EXERCISE GOAL
Report only how many lines of the records contain the word "have".

Stored data entries
▬▬▬▬▬▬▬▬▬▬
/-- A fault stops only its context. -/
theorem Mach.ctx_fault_of_ne (m : Mach) (u c v d code : Nat) (n : v * 16 + d ≠ u * 16 + c) :
    (m.fault u c code).ctx v d = m.ctx v d := by
  unfold Mach.fault Mach.ctx
  rw [Mach.raise_core]
  exact Mach.ctx_setCtx_of_ne m u c v d _ n

@[simp] theorem Mach.fault_mem (m : Mach) (u c code : Nat) : (m.fault u c code).mem = m.mem := by
  simp [Mach.fault]

@[simp] theorem Mach.fault_poison (m : Mach) (u c code : Nat) : (m.fault u c code).poison = m.poison := by
  simp [Mach.fault]

@[simp] theorem Mach.fault_regs (m : Mach) (u c code : Nat) : (m.fault u c code).regs = m.regs := by
  simp [Mach.fault]

/-- A context that waits stands at its instruction. -/
@[simp] theorem Mach.ctx_sleep (m : Mach) (u c : Nat) (w : Wait) :
    (m.sleep u c w).ctx u c = { m.ctx u c with state := .waiting, wait := w } := by
  exact Mach.ctx_setCtx_of_state m u c _ (by simp)

/-- A context that is woken is ready. -/
@[simp] theorem Mach.ctx_wake (m : Mach) (u c : Nat) :
    (m.wake u c).ctx u c = { m.ctx u c with state := .ready, wait := .none } := by
  exact Mach.ctx_setCtx_of_state m u c _ (by simp)

/-! The owner's writes (R38) -/

/-- A write that reaches its page has its effect. -/
theorem Mach.owned_of_owner (m : Mach) (w : RegWrite) (p : Page) (f : Mach → Mach) (h : Claim.owner m w p = true) :
    m.owned w.src p f = f m := by
  simp only [Claim.owner, Bool.and_eq_true] at h
  obtain ⟨h1, h2⟩ := h
  cases hw : writerPort w.src with
  | none => simp [Mach.owned, Mach.reaches, h1, hw]
  | some q =>
    simp [hw] at h2
    simp [Mach.owned, Mach.reaches, h1, hw]
    rcases h2 with ⟨a | a, b⟩ <;> simp [a, b]

/-- No row of a range is under repair, so none of a part of it is. -/
theorem Mach.rowHeld_part (m : Mach) (k n a b : Nat) (h : m.rowHeld k n = false) (h1 : k ≤ a) (h2 : a + b ≤ k + n) :
    m.rowHeld a b = false := by
  simp only [Mach.rowHeld, List.any_eq_false, decide_eq_true_eq] at h ⊢
  intro r hr hh
  exact h r hr ⟨by omega, by omega⟩

/-- An instruction of a context that is ready has its effect. -/
theorem State.issue_of_ready (s : State) (u : UnitId) (c : CtxId) (f : Mach → Mach) (h : Claim.ready s.m u c = true) :
    s.issue u c f = .next { s with m := f s.m } := by
  simp only [Claim.ready, Bool.and_eq_true, decide_eq_true_eq, Bool.not_eq_true'] at h
  obtain ⟨⟨⟨⟨⟨h1, h2⟩, h3⟩, hh⟩, h4⟩, h5⟩ := h
  refine State.issue_of_runs s u c f h1 h2 h3 h4 h5 (Mach.rowHeld_part _ _ _ _ _ hh ?_ ?_)
  · simp [pondKey]
  · have := (s.m.ctx u c).pc.isLt
    simp only [pondKey]
    omega

/-- R132. The completion of a reduction edits the oldest one of its context that is in progress, and nothing around it. -/
theorem firstInFlight_append (c : Nat) (f : VReduce → List VReduce) (before after : List VReduce) (r : VReduce)
    (hb : ∀ e ∈ before, e.ctx = c → e.done = true) (hc : r.ctx = c) (hd : r.done = false) :
    firstInFlight c f (before ++ r :: after) = before ++ (f r ++ after) := by
  induction before with
  | nil => simp [firstInFlight, hc, hd]
  | cons e l ih =>
    have : ¬ (e.ctx = c ∧ e.done = false) := fun h => by simp [hb e (by simp) h.1] at h
    simp [firstInFlight, this, ih (fun x hx => hb x (by simp [hx]))]

/-! Reset -/

/-- Every sparse part of the machine has its canonical form after reset: it lists nothing. -/
theorem reset_canonical : Mach.reset.canonical = true := by
  decide

end Sys2Proof.Machine
end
▬▬▬▬▬▬▬▬▬▬
RESPONSE AREA
2